[Opening Source data section]

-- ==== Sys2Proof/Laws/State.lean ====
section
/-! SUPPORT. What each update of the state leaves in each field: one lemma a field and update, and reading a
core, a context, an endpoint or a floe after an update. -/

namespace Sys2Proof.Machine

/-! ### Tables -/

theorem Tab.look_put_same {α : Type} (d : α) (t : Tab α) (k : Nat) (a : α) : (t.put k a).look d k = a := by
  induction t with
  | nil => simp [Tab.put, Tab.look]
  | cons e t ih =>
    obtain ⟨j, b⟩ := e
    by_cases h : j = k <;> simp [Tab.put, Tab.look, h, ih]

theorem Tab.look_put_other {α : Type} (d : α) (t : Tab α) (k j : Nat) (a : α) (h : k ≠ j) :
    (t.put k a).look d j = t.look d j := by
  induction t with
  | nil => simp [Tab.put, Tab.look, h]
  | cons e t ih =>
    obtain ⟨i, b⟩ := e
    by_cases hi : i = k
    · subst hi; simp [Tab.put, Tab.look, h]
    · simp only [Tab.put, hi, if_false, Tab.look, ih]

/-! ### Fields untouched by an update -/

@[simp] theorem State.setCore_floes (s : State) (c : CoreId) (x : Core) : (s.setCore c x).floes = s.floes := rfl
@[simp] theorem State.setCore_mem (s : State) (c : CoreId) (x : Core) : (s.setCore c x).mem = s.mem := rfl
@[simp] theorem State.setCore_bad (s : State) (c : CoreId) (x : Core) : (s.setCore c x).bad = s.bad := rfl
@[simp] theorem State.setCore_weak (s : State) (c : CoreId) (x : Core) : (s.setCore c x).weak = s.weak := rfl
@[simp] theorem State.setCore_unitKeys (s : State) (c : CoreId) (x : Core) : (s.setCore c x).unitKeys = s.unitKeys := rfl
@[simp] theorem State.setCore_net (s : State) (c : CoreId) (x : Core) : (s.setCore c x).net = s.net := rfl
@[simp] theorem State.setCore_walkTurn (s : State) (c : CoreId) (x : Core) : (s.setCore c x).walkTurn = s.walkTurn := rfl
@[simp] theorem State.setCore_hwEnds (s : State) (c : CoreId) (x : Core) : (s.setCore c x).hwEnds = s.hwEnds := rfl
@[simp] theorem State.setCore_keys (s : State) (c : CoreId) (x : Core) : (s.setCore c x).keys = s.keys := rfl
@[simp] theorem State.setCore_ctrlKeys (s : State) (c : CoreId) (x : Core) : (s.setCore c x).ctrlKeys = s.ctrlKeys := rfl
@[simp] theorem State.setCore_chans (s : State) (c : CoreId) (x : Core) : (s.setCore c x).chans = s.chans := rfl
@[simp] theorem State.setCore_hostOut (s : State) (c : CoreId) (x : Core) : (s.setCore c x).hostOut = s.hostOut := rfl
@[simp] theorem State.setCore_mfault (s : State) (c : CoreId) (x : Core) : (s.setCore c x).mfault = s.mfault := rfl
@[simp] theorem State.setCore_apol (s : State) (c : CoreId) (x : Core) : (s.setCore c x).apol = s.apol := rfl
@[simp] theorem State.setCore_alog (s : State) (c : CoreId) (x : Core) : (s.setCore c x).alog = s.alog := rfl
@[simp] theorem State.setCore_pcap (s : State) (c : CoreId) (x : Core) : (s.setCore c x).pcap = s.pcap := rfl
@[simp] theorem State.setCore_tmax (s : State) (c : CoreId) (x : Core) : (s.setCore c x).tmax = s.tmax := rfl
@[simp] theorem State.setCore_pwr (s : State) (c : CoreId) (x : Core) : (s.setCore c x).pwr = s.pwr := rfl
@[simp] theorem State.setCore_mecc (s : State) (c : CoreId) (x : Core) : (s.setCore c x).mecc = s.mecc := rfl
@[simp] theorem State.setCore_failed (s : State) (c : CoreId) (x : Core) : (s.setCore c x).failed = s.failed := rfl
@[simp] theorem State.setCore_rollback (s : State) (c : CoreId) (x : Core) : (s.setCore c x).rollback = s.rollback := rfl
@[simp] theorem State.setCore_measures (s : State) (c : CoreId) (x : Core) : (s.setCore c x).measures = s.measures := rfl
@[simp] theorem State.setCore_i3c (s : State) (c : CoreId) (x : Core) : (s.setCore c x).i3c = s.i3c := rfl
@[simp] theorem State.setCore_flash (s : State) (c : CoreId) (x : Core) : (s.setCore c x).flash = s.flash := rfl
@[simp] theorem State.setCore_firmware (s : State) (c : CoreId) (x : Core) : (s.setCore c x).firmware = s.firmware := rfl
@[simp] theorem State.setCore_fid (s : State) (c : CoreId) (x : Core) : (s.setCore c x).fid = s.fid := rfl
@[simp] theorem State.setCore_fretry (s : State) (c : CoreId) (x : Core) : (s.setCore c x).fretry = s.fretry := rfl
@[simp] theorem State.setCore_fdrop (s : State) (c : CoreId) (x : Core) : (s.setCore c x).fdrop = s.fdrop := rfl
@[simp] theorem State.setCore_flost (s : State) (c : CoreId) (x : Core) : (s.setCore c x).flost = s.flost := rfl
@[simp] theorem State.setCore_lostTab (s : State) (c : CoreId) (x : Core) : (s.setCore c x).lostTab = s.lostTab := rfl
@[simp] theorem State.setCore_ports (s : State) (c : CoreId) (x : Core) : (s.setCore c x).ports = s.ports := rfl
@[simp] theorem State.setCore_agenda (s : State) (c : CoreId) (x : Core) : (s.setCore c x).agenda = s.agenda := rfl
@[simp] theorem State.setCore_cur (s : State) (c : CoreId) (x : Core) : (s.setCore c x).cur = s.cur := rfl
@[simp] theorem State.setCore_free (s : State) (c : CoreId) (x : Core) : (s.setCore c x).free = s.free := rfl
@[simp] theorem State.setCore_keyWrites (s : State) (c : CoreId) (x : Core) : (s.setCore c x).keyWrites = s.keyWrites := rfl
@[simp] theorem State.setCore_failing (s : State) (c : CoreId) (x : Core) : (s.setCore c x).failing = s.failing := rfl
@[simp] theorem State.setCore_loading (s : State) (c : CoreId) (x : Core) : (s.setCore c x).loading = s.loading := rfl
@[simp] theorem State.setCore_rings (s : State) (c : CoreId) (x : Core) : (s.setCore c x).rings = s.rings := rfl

[Closing Source data section]
[Opening Source data section]

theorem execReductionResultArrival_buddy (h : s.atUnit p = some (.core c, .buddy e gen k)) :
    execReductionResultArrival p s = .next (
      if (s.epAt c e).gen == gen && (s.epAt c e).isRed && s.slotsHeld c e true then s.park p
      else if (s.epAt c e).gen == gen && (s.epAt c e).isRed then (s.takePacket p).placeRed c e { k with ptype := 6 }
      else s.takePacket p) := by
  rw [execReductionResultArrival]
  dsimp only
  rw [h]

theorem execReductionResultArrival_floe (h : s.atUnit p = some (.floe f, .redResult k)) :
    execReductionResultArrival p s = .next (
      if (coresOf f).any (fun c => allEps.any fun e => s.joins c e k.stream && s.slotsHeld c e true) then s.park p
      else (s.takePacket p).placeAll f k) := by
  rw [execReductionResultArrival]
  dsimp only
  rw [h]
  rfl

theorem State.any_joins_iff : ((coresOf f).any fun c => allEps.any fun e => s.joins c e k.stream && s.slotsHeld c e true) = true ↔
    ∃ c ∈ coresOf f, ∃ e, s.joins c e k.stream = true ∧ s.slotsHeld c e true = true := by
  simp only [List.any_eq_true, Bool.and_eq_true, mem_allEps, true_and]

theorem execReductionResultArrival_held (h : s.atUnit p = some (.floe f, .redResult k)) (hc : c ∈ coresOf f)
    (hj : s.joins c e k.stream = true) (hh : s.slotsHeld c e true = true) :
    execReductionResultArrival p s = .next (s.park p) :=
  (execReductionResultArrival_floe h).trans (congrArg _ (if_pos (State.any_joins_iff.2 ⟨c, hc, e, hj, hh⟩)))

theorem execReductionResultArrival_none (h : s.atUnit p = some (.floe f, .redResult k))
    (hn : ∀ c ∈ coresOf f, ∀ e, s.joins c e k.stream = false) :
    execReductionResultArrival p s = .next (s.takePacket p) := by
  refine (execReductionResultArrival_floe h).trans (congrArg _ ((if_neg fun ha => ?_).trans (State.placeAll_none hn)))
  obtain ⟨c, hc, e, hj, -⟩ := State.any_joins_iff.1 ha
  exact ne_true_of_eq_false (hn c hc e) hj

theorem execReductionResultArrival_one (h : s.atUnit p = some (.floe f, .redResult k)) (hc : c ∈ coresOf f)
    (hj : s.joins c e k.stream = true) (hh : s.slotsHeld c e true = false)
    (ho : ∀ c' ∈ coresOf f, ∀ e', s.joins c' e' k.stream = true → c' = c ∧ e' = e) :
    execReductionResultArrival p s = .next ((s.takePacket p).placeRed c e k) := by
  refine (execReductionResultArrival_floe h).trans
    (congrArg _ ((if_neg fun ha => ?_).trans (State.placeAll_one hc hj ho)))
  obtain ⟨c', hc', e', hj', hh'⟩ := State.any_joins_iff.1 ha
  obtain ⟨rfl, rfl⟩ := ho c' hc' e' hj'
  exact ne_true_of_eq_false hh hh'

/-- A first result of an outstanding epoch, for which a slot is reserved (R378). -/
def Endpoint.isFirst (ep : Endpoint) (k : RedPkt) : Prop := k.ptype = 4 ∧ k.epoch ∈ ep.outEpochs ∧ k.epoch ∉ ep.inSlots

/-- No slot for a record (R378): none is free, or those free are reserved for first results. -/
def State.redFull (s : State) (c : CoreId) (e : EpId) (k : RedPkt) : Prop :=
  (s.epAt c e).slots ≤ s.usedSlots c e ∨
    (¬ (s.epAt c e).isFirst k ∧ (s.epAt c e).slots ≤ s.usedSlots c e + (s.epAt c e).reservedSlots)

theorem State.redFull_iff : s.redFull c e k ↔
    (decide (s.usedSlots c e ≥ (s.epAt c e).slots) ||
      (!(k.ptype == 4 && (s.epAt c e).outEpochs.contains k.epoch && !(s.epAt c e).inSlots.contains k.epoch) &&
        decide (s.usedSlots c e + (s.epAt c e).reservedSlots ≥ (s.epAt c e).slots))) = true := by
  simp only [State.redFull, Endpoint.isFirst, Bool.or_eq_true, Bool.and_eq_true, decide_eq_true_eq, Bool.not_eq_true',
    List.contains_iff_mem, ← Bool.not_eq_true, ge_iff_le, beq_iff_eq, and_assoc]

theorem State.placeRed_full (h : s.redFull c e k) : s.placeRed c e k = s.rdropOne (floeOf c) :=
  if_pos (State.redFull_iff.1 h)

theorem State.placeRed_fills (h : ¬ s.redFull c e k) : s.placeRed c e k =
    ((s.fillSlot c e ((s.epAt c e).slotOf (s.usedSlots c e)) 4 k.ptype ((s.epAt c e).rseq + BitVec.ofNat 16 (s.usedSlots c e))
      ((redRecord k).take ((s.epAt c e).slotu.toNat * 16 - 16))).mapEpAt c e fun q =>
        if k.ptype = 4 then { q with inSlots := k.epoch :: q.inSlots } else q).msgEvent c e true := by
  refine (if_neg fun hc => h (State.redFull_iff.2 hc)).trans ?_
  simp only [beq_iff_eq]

[Closing Source data section]
[Opening Source data section]

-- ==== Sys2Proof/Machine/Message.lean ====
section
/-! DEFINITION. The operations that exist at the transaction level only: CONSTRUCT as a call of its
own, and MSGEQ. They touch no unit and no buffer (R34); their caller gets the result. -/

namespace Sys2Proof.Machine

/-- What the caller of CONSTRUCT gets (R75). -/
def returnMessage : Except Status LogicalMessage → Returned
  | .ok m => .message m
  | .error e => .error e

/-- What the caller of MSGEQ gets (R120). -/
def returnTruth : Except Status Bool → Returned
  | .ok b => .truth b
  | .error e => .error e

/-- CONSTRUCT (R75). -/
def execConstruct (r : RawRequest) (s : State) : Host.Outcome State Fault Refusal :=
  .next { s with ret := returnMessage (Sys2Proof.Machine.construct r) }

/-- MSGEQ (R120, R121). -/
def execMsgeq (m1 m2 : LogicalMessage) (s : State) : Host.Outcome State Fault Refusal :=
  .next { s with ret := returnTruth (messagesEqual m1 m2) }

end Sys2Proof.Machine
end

[Closing Source data section]

What you will do.
Look above for the line with "s.cur := rfl" and the line with "s.keyWrites := rfl", and reproduce exactly those two lines plus every line between, nothing more.

Task output.
@[simp] theorem State.setCore_cur (s : State) (c : CoreId) (x : Core) : (s.setCore c x).cur = s.cur := rfl
@[simp] theorem State.setCore_free (s : State) (c : CoreId) (x : Core) : (s.setCore c x).free = s.free := rfl
@[simp] theorem State.setCore_keyWrites (s : State) (c : CoreId) (x : Core) : (s.setCore c x).keyWrites = s.keyWrites := rfl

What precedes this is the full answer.